On view at the Fine Arts Building Gallery, University of Alberta, Edmonton, AB, May-June 2025
Symposium & Reception May 22, 2025

works by ambar azcorra, James Boychuk-Hunter, Chelsey Campbell, Sean Caulfield, Tamara Deedman, Wally Dion,
Steven Dixon, Karen Dugas, Amanda Forrest Ewanyshyn, Helen Gerritzen, Jon Goodman, Tanya Harnett,
Emily Hayes, Bernd Hildebrandt, Marketa Holtebrinck, Marcel Houston-McIntosh, Liz Ingram, Luke Johnson,
Sarah Judge, Walter Jule, Roxy Kaczmarek, William Kentridge, Sbongiseni Khulu, Marlene MacCallum,
Sarah Madgin, Monique Martin, Mitch Mitchell, Holly de Moissac, Myken McDowell, Olivia Arau McSweeney,
Puleng Mongale, David Morrish, Nasibeh Nasibi, Marilène Oliver, Rowan Pantel, Kelsey Pavier,
Hannah Penney-Duke, Andrea Pinheiro, Matthew Rangel, Maria Rosati, Jillian Ross, Daniela Schlüter, Marc Siegner,
Cinthia Sifa Mulanga, Angela Snieder, J. Eric Steenbergen, Madeline Sturm, Saba Tensae, Alex R.M. Thompson, Zhané Warren, Bevan de Wet, and Al Young

Picture
During the summer of 2020, the unique circumstances of the unfolding pandemic led to an ongoing collaboration between Master Printer Jillian Ross and the printmaking division at the University of Alberta.

Canadian-born Jillian Ross was the master printer of the David Krut Workshop (DKW) in Johannesburg from 2003 to 2020, working with over 100 South African and international artists, most notably William Kentridge. Having relocated to Canada during the early months of the pandemic, the possibilities of working in photogravure allowed Ross and Kentridge to continue their creative relationship from afar. Contact was made with Steven Dixon, artist and technical demonstrator in the Department of Art and Design at the University of Alberta, and an expert in the production of copperplate photogravure.

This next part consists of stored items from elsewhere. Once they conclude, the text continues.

/-- Every reset happening, the warm save and the warm boot leave the references in one of the two ways. -/
theorem exec_references {s t : State} {cause : ColdCause} {b : BootInputs} {c : Instr}
    (hc : c ∈ [Instr.powerOnReset, .coldReset cause, .warmResetEntry, .watchdogExpiry, .lockstepMismatch, .warmEntrySave,
      .warmBoot b])
    (hexec : exec c s = .next t) : s.ReferencesAfter t := by
  simp only [List.mem_cons, List.not_mem_nil, or_false] at hc
  obtain rfl | rfl | rfl | rfl | rfl | rfl | rfl := hc
  · exact Host.Outcome.next.inj hexec ▸ .cold s 0
  · exact execColdReset_references hexec
  · exact Host.Outcome.next.inj hexec ▸ s.warmReset_references 3 false
  · exact Host.Outcome.next.inj hexec ▸ s.warmReset_of_firmware_references 4
  · exact Host.Outcome.next.inj hexec ▸ s.warmReset_of_firmware_references 5
  · exact execWarmEntrySave_references hexec
  · exact execWarmBoot_references hexec

/-- Settles O58: a reset that ends with the block held is a cold one, since no other starts a held reset; one that does not keeps
references and house time. -/
theorem referencesThroughResets : Obligations.ReferencesThroughResets := by
  unfold Obligations.ReferencesThroughResets
  intro s t cause b c hc hexec
  have hafter : s.ReferencesAfter t := exec_references hc hexec
  refine ⟨fun hcold hheld => ?_, fun hup => State.clockState_eq_iff.mp (hafter.clockState_eq hup)⟩
  obtain ⟨u, n, rfl⟩ : ∃ u n, t = State.coldHeld u n := by
    obtain rfl | hs := hcold
    · exact ⟨s, 0, (Host.Outcome.next.inj hexec).symm⟩
    · exact hafter.eq_coldHeld hs hheld
  exact u.coldHeld_references n

end Sys2Proof.Machine
end

section

/-! PROOFS. The CUE pins (R409 to R412): what each branch of an input's happenings and of an output edge answers, and that these
branches are the obligation's clauses. -/

namespace Sys2Proof.Machine

open Sys2Proof

/-! ### Inputs -/

section Inputs

variable {s : State} {pin : Fin 16} {level : Bool} {p : CuePin} (hp : p = vget s.cues pin)

include hp

/-- An active edge (R409, R410): the running holdoff alone decides whether it is held back or raises CUE_EDGE. -/
theorem execCueEdge_active (hinput : p.cfg.direction = 1) (hchange : p.level ≠ level) (hactive : p.isActive level = true) :
    execCueEdge pin level s = .next (
      if s.edgeNow < p.holdEnd then
        s.setPin pin { p with
          level := level, lastEdge := s.edgeNow, edges := satAdd 32 p.edges 1, suppressed := satAdd 32 p.suppressed 1
          heldEdges := p.heldEdges + 1 }
      else
        State.raise (s.setPin pin { p with
            level := level, lastEdge := s.edgeNow, edges := satAdd 32 p.edges 1, holdEnd := s.edgeNow + 1000 * p.cfg.holdoff
            heldEdges := 0 })
          { s.ev (804 + pin.val) 0x0B01 [(1, boolNat level), (4, p.heldEdges)] with stamp := s.edgeNow }) := by
  subst hp
  have hobserved : ¬ ((vget s.cues pin).cfg.direction ≠ 1 ∨ (vget s.cues pin).level = level
      ∨ ((vget s.cues pin).stuckNow ∧ (vget s.cues pin).isActive level = false)) := by
    simp [hinput, hchange, hactive]
  have hnotInactive := ne_false_of_eq_true hactive
  simp only [execCueEdge, if_neg hobserved, if_neg hnotInactive]

/-- A change back to inactive of an input that is not stuck raises nothing (R409). -/
theorem execCueEdge_inactive (hinput : p.cfg.direction = 1) (hchange : p.level ≠ level) (hinactive : p.isActive level = false)
    (harmed : p.stuckNow = false) :
    execCueEdge pin level s = .next (s.setPin pin { p with level := level }) := by
  subst hp
  have hobserved : ¬ ((vget s.cues pin).cfg.direction ≠ 1 ∨ (vget s.cues pin).level = level
      ∨ ((vget s.cues pin).stuckNow ∧ (vget s.cues pin).isActive level = false)) := by
    simp [hinput, hchange, harmed]
  simp only [execCueEdge, if_neg hobserved, if_pos hinactive]

/-- An input that has been active for its whole stuck time sets STUCK and raises CUE_STUCK once (R411). -/
theorem execCueStuck_due (hinput : p.cfg.direction = 1) (hactive : p.isActive p.level = true) (hon : p.cfg.stuck ≠ 0)
    (harmed : p.stuckNow = false) (hdue : p.lastEdge + 1000000 * p.cfg.stuck ≤ s.now) :
    execCueStuck pin s = .next ((s.setPin pin { p with stuck := true, stuckNow := true }).raise
      (s.ev (804 + pin.val) 0x0B02 [(4, p.cfg.stuck)])) := by
  subst hp
  exact congrArg Host.Outcome.next (if_pos ⟨hinput, hactive, hon, harmed, hdue⟩)

/-- A stuck input's return to inactive re-arms it and raises CUE_RELEASED (R411). -/
theorem execCueReleased_stuck (hstuck : p.stuckNow = true) :
    execCueReleased pin s = .next ((s.setPin pin { p with level := !p.level, stuckNow := false }).raise
      { s.ev (804 + pin.val) 0x0B03 [(4, ((s.edgeNow - p.lastEdge) / 1000000 : Nat))] with stamp := s.edgeNow }) := by
  subst hp
  exact congrArg Host.Outcome.next (if_pos hstuck)

end Inputs

/-! ### Outputs -/

section Outputs

variable {s : State} {pin : Fin 16} {level : Bool} {p : CuePin} {o : CueOut}
  (hp : p = vget s.cues pin) (hset : p.out = some o) (houtput : p.cfg.direction = 2)

include hp hset houtput

/-- A level-mode output drives the level last set, except on an understudy (R412). -/
theorem execCueOutputEdge_level (hmode : p.cfg.mode = 0) (hdrives : s.twin.role ≠ 2) (hlevel : level = decide (o.level = 1)) :
    execCueOutputEdge pin level s = .next (s.setPin pin { p with level := level }) := by
  subst hp
  have hlead : (s.twin.role != 2) = true := bne_iff_ne.mpr hdrives
  simp only [execCueOutputEdge, hset, if_neg (not_not.mpr houtput), if_pos hmode, if_pos (And.intro hlead hlevel)]

/-- The end of a pulse (R412): a driven active level falls once the pulse's width has passed. -/
theorem execCueOutputEdge_pulseEnd (hmode : p.cfg.mode ≠ 0) (hdriven : p.isActive p.level = true)
    (hinactive : p.isActive level = false) (hend : p.pulseEnd ≤ s.now) :
    execCueOutputEdge pin level s = .next (s.setPin pin { p with level := level }) := by
  subst hp
  simp only [execCueOutputEdge, hset, if_neg (not_not.mpr houtput), if_neg hmode,
    if_pos (And.intro hdriven hinactive), if_pos hend]

/-- A frame-mode output whose context is absent reports the first pulse missed, once per absence (R412). -/
theorem execCueOutputEdge_absent (hmode : p.cfg.mode ≠ 0) (hactive : p.isActive level = true)
    (habsent : s.outAbsent p o = true) (hunreported : p.missed = false) :
    execCueOutputEdge pin level s = .next ((s.setPin pin { p with missed := true }).raise
      (s.ev (804 + pin.val) 0x0B04 [(8, s.missedStart p o)])) := by
  subst hp
  have hnotInactive := ne_false_of_eq_true hactive
  simp only [execCueOutputEdge, hset, if_neg (not_not.mpr houtput), if_neg hmode, if_neg (mt And.right hnotInactive),
    if_neg hnotInactive, if_pos (And.intro habsent hunreported)]

/-- The start of a pulse that is due (R412): firmware runs and the start lies 100 us or more behind the acceptance, so it is not
skipped; an understudy counts it without driving the pin. -/
theorem execCueOutputEdge_pulseStart {t n : Nat} (hmode : p.cfg.mode ≠ 0) (hactive : p.isActive level = true)
    (hpresent : s.outAbsent p o = false) (hnext : s.nextPulse p = some (t, n))
    (hafter : p.accepted + 100000 ≤ t) (hdue : t ≤ s.now) (hrunning : s.boot.phase = .running) :
    execCueOutputEdge pin level s = .next (s.setPin pin { p with
      level := if s.twin.role = 2 then p.level else level, nextPulse := n, pulseEnd := t + o.width, missed := false }) := by
  subst hp
  have hnotInactive := ne_false_of_eq_true hactive
  have hnotAbsent : ¬ (s.outAbsent (vget s.cues pin) o = true ∧ (vget s.cues pin).missed = false) := by simp [hpresent]
  have hnotSkipped : ¬ (t < (vget s.cues pin).accepted + 100000
      ∨ decide (s.boot.phase = .warmEntry ∨ s.boot.phase = .warmSaved) = true) := by
    simp [hrunning, hafter]
  have hdrives : (if (s.twin.role != 2) = true then level else (vget s.cues pin).level)
      = if s.twin.role = 2 then (vget s.cues pin).level else level := by
    simp
  simp only [execCueOutputEdge, hset, if_neg (not_not.mpr houtput), if_neg hmode, if_neg (mt And.right hnotInactive),
    if_neg hnotInactive, if_neg hnotAbsent, hnext, if_neg hnotSkipped, if_pos hdue, hdrives]

end Outputs

/-- Settles O43: each clause is one branch of a pin's happening; the two for an active edge differ in the holdoff only. -/
theorem cuePinsComplete : Obligations.CuePinsComplete := by
  unfold Obligations.CuePinsComplete
  intro s pin p hp
  refine ⟨fun level hinput hchange hactive hpassed => ?_, fun level hinput hchange hactive hrunning => ?_,
    fun level => execCueEdge_inactive hp, execCueStuck_due hp, execCueReleased_stuck hp,
    fun o level => execCueOutputEdge_level hp,
    fun o level t n hset houtput => execCueOutputEdge_pulseStart hp hset houtput,
    fun o level hset houtput hframe => execCueOutputEdge_absent hp hset houtput (by simp [hframe]),
    fun o level => execCueOutputEdge_pulseEnd hp⟩
  · exact (execCueEdge_active hp hinput hchange hactive).trans
      (congrArg Host.Outcome.next (if_neg (Nat.not_lt.mpr hpassed)))
  · exact (execCueEdge_active hp hinput hchange hactive).trans (congrArg Host.Outcome.next (if_pos hrunning))

end Sys2Proof.Machine
end

section

/-! PROOFS. The cold reset in a warm one's place (R448): with nothing to keep in DDR5, a warm reset of any cause is the cold reset
that reports WARM_N, and each happening that asks for one answers it. -/

namespace Sys2Proof.Machine

open Sys2Proof

/-! ### What the block in a cold reset reports (R459) -/

@[simp] theorem State.coldHeld_phase (s : State) (cause : Nat) : (s.coldHeld cause).boot.phase = .held := rfl

@[simp] theorem State.coldHeld_cause (s : State) (cause : Nat) : (s.coldHeld cause).boot.cause = cause := rfl

@[simp] theorem State.coldHeld_warm (s : State) (cause : Nat) : (s.coldHeld cause).boot.warm = false := rfl

/-! ### A warm reset without DDR5 contents -/

/-- Whatever asks for the warm reset, WARM_N, the watchdog or the lockstep cores, the cold reset reports WARM_N (R448). -/
theorem State.warmReset_of_ddr_lost {s : State} (hphase : s.boot.phase = .running ∨ s.boot.phase = .waitHost)
    (hlost : s.ddr.ran = false ∨ s.ddr.state = 3) (cause : Nat) (hardware : Bool) :
    s.warmReset cause hardware = s.coldHeld 3 := by
  unfold State.warmReset
  obtain hrunning | hwaiting := hphase
  · simp only [hrunning, if_pos hlost]
  · simp only [hwaiting, if_pos hlost]

theorem exec_warmResetEntry (s : State) : exec .warmResetEntry s = .next (s.warmReset 3 false) := rfl

/-- The watchdog is firmware's own (R449). -/
theorem exec_watchdogExpiry_of_firmware {s : State} (hfirmware : s.boot.firmware = true) :
    exec .watchdogExpiry s = .next (s.warmReset 4 true) :=
  congrArg Host.Outcome.next (if_pos hfirmware)

/-- The lockstep cores are compared while firmware runs on them (R449). -/
theorem exec_lockstepMismatch_of_firmware {s : State} (hfirmware : s.boot.firmware = true) :
    exec .lockstepMismatch s = .next (s.warmReset 5 true) :=
  congrArg Host.Outcome.next (if_pos hfirmware)

/-- Settles O59: each of the three happenings asks for the same warm reset, which is the cold one here. -/
theorem coldInstead : Obligations.ColdInstead := by
  unfold Obligations.ColdInstead
  intro s hphase hlost
  have hcold := State.warmReset_of_ddr_lost hphase hlost
  refine ⟨?_, fun hfirmware => ⟨?_, ?_⟩, s.coldHeld_phase 3, s.coldHeld_cause 3, s.coldHeld_warm 3⟩
  · rw [exec_warmResetEntry, hcold]
  · rw [exec_watchdogExpiry_of_firmware hfirmware, hcold]
  · rw [exec_lockstepMismatch_of_firmware hfirmware, hcold]

end Sys2Proof.Machine
end

section
/-! PROOFS. What commands keep: each family of commands keeps the queue, OTP, the depths of the rings and the canonical call board,
but for resets, FUSE_PROGRAM and MB_CONFIG. -/

namespace Sys2Proof.Machine

open Sys2Proof Sys2Proof.Safety

/-- The state that a command leads to. -/
def State.after (s : State) (c : Instr) : State :=
  match exec c s with
  | .next t => t
  | .fault _ | .refused _ => s

theorem exec_eq_after (c : Instr) (s : State) : exec c s = .next (s.after c) := by
  cases c <;> rfl

/-- The parts of the block that commands belong to. -/
inductive Family where
  | boot | picture | unit | sequencer | flow | flit | link | audio | dram | clock | pin | twin | host | mailbox

/-- The family of a command. -/
def family : Instr → Family
  | .powerOnReset .. | .coldReset .. | .warmResetEntry .. | .watchdogExpiry .. | .lockstepMismatch .. | .warmEntrySave ..
  | .resetRelease .. | .warmBoot .. | .firmwareInitTimeout .. | .bootLoad .. => .boot
  | .frameMark .. | .line .. | .windowClose .. | .ancillary .. | .graphicWrite .. | .graphicCommitPacket .. | .contentLatch ..
  | .graphicReleased .. | .previewLineSend .. | .curtainNEdge .. | .curtainCopy .. | .swapping .. | .swap .. => .picture
  | .inRdq .. | .inFsq .. | .inFlr .. | .svLvl .. | .svExp .. | .mcCrs .. | .mfQrf .. | .ipEst .. | .mdSel .. | .mdFlr ..
  | .tqFwd .. | .tqFlr .. | .iqRec .. | .iqFlr .. | .lfDbk .. | .lfSao .. | .alAlf .. | .alDer .. | .bnBin .. | .bnSlh ..
  | .bnFlr .. | .bnEos .. | .rwCrf .. => .unit
  | .slotStart .. | .sqCall .. | .sqRet .. | .sqLoop .. | .sqEndloop .. | .sqMark .. | .markTargetReached .. | .sqChg ..
  | .sqLate .. | .sqEnd .. | .derComplete .. | .drRd .. | .dwWr .. | .substitution .. | .cueEccFault .. => .sequencer
  | .segmentOpen .. | .segmentClose .. | .taskDispatch .. | .affinityWaitExpiry .. | .eventTask .. | .packetCommit ..
  | .gapMarkerCommit .. | .ladleFault .. | .stockpotMove .. | .stockpotRefillLand .. | .egressSelect .. | .shaperRefill ..
  | .gateEntryChange .. | .egressAck .. => .flow
  | .flitReceive .. | .flitSend .. | .replayTimeout .. | .creditStarved .. | .ckLost .. | .trainingBlock .. => .flit
  | .partnerCkDetect .. | .clockLock .. | .deskew .. | .adaptEnd .. | .verifyPass .. | .capability .. | .trainingLimitExpiry ..
  | .linkActive .. | .darkRetry .. | .eyeDone .. | .patternLock .. | .patternLockLost .. => .link
  | .audio .. | .audioFrame .. | .audioPcmResumed .. | .audioChangeApply .. | .audioChangeTimeout ..
  | .linkSampleWindowClose .. | .audioRestarted .. | .audioClockStop .. => .audio
  | .refreshWindow .. | .zqCalibration .. | .mr4Read .. | .ddrSchedule .. | .ddrWriteRequest .. | .ddrReadReturn ..
  | .patrolScrub .. | .ddrAlert .. => .dram
  | .timeOfDay .. | .ppsEdge .. | .ppsLost .. | .rootUnlock .. | .activityLoss .. | .gateEnd .. | .phaseComparison ..
  | .waitToRestore .. | .switchEnd .. | .lockAcquired .. | .historySample .. | .refPins .. | .rootLock ..
  | .candidateActivityReturn .. => .clock
  | .eventNotify .. | .evtRdWrite .. | .cueEdge .. | .cueStuck .. | .cueReleased .. | .cueOutputEdge .. | .thermalSample ..
  | .supplySample .. | .testLogicReset .. | .idcode .. | .samplePreload .. | .extest .. | .highz .. | .clamp ..
  | .extestPulse .. | .extestTrain .. | .bypass .. => .pin
  | .arbHbToggle .. | .heartbeatServiceTimeout .. | .takeover .. | .demotion .. | .beatSend .. | .beat ..
  | .twinHeartbeatLost .. | .orphanTimeout .. | .healthSend .. | .health .. | .twinHelloSend .. | .twinHello ..
  | .positionsSend .. | .positions .. | .ackHoldExpiry .. | .frameRecord .. | .rowRecord .. | .confirm .. | .itemRequest ..
  | .item .. | .rowRequest .. | .rowData .. | .blockRequest .. | .blockData .. => .twin
  | .regRead .. | .regWrite .. | .journalHeadWrite .. | .doorbell .. | .cplRdWrite .. | .mailboxReset .. | .intStatusWrite ..
  | .hostWindowWrite .. | .spiTransaction .. | .spiStatus .. => .host
  | _ => .mailbox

Over the next four summers, Ross and Dixon worked on a number of print projects by William Kentridge, including two large-scale photogravure prints which are among the largest ever made.

In addition to Kentridge, Ross has expanded the group of artists she is working with to include Puleng Mongale and Cinthia Sifa Mulanga, based in South Africa, and Wally Dion, a Canadian artist of Saulteaux ancestry currently based in New York, each of whom has been able to explore photogravure through her collaborative efforts. 

Oh to Believe in Another World: South African–Canadian Collaboration in Print
brings together a broad selection of artworks made through the process of photogravure in celebration of these collaborative relationships.
For decades, print artists affiliated with the University of Alberta have used photographic techniques in their work, engaging with the possibilities these methods enable, in conversation with global artistic dialogues. The first room of the exhibit includes works by distinguished participants in this history, professor emeritus Walter Jule and alumna Karen Dugas, alongside the works by photogravure experts David Morrish, Marlene MacCallum, Jon Goodman, Steven Dixon, and Zhané Warren. Works by Dixon, Warren, Alex R.M. Thompson, and Luke Johnson represent the platemaking team that has worked with Ross since 2020.

The second room of the gallery features works by William Kentridge made in 2020 and 2021 using photogravure and direct gravure enabled by Ross's collaboration with this team. Original drawings, working proofs, colour tests, and other exhibit materials visually unpack the process of making a photogravure print from image to plate to final edition.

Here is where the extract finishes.